Узкие плотные ленты уже были продеты в петли, поэтому Демиану оставалось только подтягивать шнуровку — длительный, кропотливый процесс, при каждом подтягивании сопровождающийся усилением легкой давящей боли. При первом таком утягивании она с негромким шипением втянула сквозь сжатые зубы воздух.

Тотчас же пришлось взять себя в руки: Демиан из-за её реакции чуть помедлил перед следующим утягиванием, а ей хотелось бы разделаться с этим поскорее.

Поэтому только продолжала сжимать зубы, претерпевая дискомфорт, а в какой-то момент вовсе сомкнула пальцы на спинке стула, чтобы обрести какую-никакую опору, молясь, только бы не проломить невольно древесину — её сверхъестественная сила была на то способна.

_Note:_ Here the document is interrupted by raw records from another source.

-- ==== Sys2Proof/Machine/Memory.lean ====
section
/-!
DEFINITION. Loads, stores, prefetch, queue-port bindings and atomics at issue (R163 to R173, R189, R250): the access is translated
and probed, and its operation left pending; the device steps perform it.
-/

namespace Sys2Proof.Machine

/-! ## Loads -/

/-- The lanes a load reads for: every active lane, or the lowest for a uniform destination (R165). -/
def Ctx.loadLanes (x : Ctx) (a : Operand) : List Nat :=
  match a with
  | .s _ => x.act.take 1
  | _ => x.act

/-- R67: what a load to a write port touches: in each lane what it reads, then the element that it pushes. -/
def Ctx.loadParts (x : Ctx) (space : Space) (q : Nat) (lanes : List Nat) (ws : List Want) : List (Space × Perm × Want) :=
  lanes.flatMap fun l => (ws.filter (·.lane == l)).map (fun w => (space, .read, w)) ++
    match x.v.port? q with
    | none => []
    | some p => ((p.pushes x.act).filter (·.1 == l)).flatMap fun le => (p.pushWants le).map fun w => (.global, .write, w)

/-- R67: the first failure of a load to a write port. -/
def Ctx.loadBad (x : Ctx) (t : State) (space : Space) (a : Operand) (lanes : List Nat) (ws : List Want) : Option Bad :=
  match a with
  | .q n => t.firstBad x (x.loadParts space n.toNat lanes ws)
  | _ => none

/-- A load posted: its pieces read, its destination awaited; a write port takes its elements now and their values at the return. -/
def Ctx.startLoad (x : Ctx) (t : State) (space : Space) (hint : Hint) (conv : LoadConv) (a : Operand) (lanes : List Nat)
    (ws : List Want) : Effect :=
  match t.resolve x space .read anyLoc ws with
  | .error b => .fault t x.group ((x.loadBad t space a lanes ws).getD b)
  | .ok (ps, u) =>
    if lanes.isEmpty then .next u
    else
      let v := { x.v with loads := x.v.loads + 1 }
      let w := (u.put x v).addOp x (.load conv a) hint lanes (groupPieces false ps) (lanes.map fun l => (l, 0)) []
      match a with
      | .q n => match w.push { x with v } n.toNat none (some u.nextId) with
        | .error b => .fault t x.group ((x.loadBad t space a lanes ws).getD b)
        | .ok (w', v') => .next (w'.put x v')
      | _ => .next w

/-- Bytes of SIZE and sign of a load (R165). -/
def MForm.loadConv (f : MForm) : LoadConv := .plain f.size.bytes (f.ty != .none)

/-! ## Loads in a bounds pass (R189, R250) -/

/-- The exact address interval of a lane (R56); an operand that is WIDE or ill-formed counts as the whole range of its type (R244). -/
def Ctx.eaRange (x : Ctx) (f : MForm) (l : Nat) : Int × Int :=
  let rb := (x.read l f.b 2).rng (.int 64 false)
  let rc := (x.read l f.c).rng (.int 32 true)
  let k : Int := 2 ^ f.scale.val
  (rb.lo + rc.lo * k + f.off.toInt, rb.hi + rc.hi * k + f.off.toInt)

/-- The load form matches a summary's type. -/
def summaryMatches (f : MForm) (ldx : Bool) (ts : Fmt) : Bool :=
  if ldx then f.ty == ts
  else match f.size, f.ty with
    | .b4, .none => ts ∈ [Fmt.i32, .n32, .f32]
    | .b1, .i8 => ts == .i8
    | .b2, .i16 => ts == .i16
    | .b1, .none => ts == .n8
    | .b2, .none => ts == .n16
    | _, _ => false

/-- The most recent attachment that supplies an address interval: its type, and the addresses of the table entries. -/
def Ctx.summaryFor (x : Ctx) (f : MForm) (ldx : Bool) (g : Int × Int) : Option (Fmt × List Int) :=
  (x.v.atts.reverse.find? fun a =>
    let e : Int := a.ty.width / 8
    let base : Int := a.base.toNat
    summaryMatches f ldx a.ty && decide (base ≤ g.1) && decide (g.2 + e - 1 < base + a.n.toNat * e) &&
    decide ((g.1 - base) % e = 0)).map fun a =>
    let e : Int := a.ty.width / 8
    let base : Int := a.base.toNat
    let first := ((g.1 - base) / (64 * e)).toNat
    let last := ((g.2 - base) / (64 * e)).toNat
    (a.ty, (List.range (last + 1 - first)).map fun k => (a.table.toNat : Int) + 8 * (first + k : Nat))

/-- The whole range of a format as f32 (R250). -/
def formatRange (t : Fmt) : IVal :=
  match t.int? with
  | some (n, sg) => { lo := (rneF32 (.ofInt (intMin n sg))).toNat, hi := (rneF32 (.ofInt (intMax n sg))).toNat, wide := false, mn := false }
  | none =>
    match t.fparam? with
    | some p =>
      if t == .f32 || t == .f16 || t == .bf16 || t == .f8e5 then { lo := f32Inf true, hi := f32Inf false, wide := false, mn := true }
      else
        let m := (rneF32 (readValue t (maxFinite p))).toNat
        { lo := m + 2 ^ 31, hi := m, wide := false, mn := true }
    | none => wideF

/-- The whole range a load yields where no attachment matches (R250). -/
def loadRange (f : MForm) (ldx : Bool) : IVal :=
  if ldx then formatRange f.ty
  else match f.size, f.ty with
    | .b1, .none => { lo := 0, hi := 255, wide := false, mn := false }
    | .b2, .none => { lo := 0, hi := 65535, wide := false, mn := false }
    | .b1, _ => { lo := wrapTo 32 (-128), hi := 127, wide := false, mn := false }
    | .b2, _ => { lo := wrapTo 32 (-32768), hi := 32767, wide := false, mn := false }
    | _, _ => { wideBits (32 * f.size.regs) with mn := false }
where
  wideBits (n : Nat) : IVal := { lo := 0, hi := 2 ^ n - 1, wide := true, mn := false }

/-- The result kind of a bounds load: f32 for LDX, the extended integers for the forms with a TYPE, else a bit pattern (R248). -/
def loadKind (f : MForm) (ldx : Bool) : ResKind :=
  if ldx then .typed .flt else if f.ty == .none then .bits (f.size == .b8) false else .typed (.int 32 true)

/-- A lane register result that a bounds load knows at issue, register by register but for the pair of a 64-bit load (R244). -/
def Ctx.writeKnown (x : Ctx) (v : Convoy) (ls : List Nat) (o : Operand) (k : Nat) (kind : ResKind) (r : IVal) : Convoy :=
  match o with
  | .v n => v.onLanes ls fun i l =>
      let put (l : Lane) (n k : Nat) (r : IVal) : Lane :=
        l.setValue true n k (if x.act.contains i then r else kind.merge (l.value true n k) r)
      if k = 1 ∨ kind = .bits true false then put l n.toNat k r
      else (List.range k).foldl (fun l j => put l (n.toNat + j) 1 { r with lo := 0, hi := 2 ^ 32 - 1 }) l
  | _ => v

Демиан тем временем управлялся чрезвычайно умело, и Аннабель против воли задалась вопросом, как часто ему доводилось это делать. Скольких девушек он мог одевать. И соответственно — раздевать.

Эти мысли были чужеродны, будто не её вовсе, и она отогнала их подальше. Ей неинтересно нисколько.

Интересно скорее, почему он не мог расправиться со шнуровкой в считанные секунды благодаря демонической скорости движений… как будто нарочно. Растягивал длительность малоприятного процесса. Или это наоборот было бы больнее в разы?

— Ты мог сказать, если тебе нравится мода шестидесятых, — сообщила она, уставшая от этого тянущего молчания. — Я бы, возможно, надела однажды и прежде.

— И чувствовала бы себя куклой для ублажения чужого взора. Зачем? Я собирал наряды разных лет, чтобы ты носила только то, что нравится тебе.

Только во снах. Во снах он контролировал её вид, но даже за это в тот далекий первый раз попросил прощения. В своей привычной несерьезной манере, однако же. Попросил.

Это изумляло, нельзя не сказать. Его неизъяснимая тяга к тому, чтобы всё было её выбором, исключая только сам факт подневольного пребыванием в подвале.

Даже в тот давний, наполовину пропавший в беспамятстве миг. В его комнате, в его постели — она, сидящая на его коленях и пьющая его кровь. Желавшая тогда — только спустя много лет ей хватило смелости себе в том окончательно признаться — поцеловать его, уже тогда.

Если так посудить, это было бы ведь её выбором, насколько бы не в себе она ни была. Но он ей не позволил.

— Я давно хотела спросить… — после очередного подтягивания шнура в петлях, на вздохе произнесла она. — Что происходит с сознанием демона, когда он пьет кровь «естественным путем»? Этой абсолютной утере контроля есть объяснение?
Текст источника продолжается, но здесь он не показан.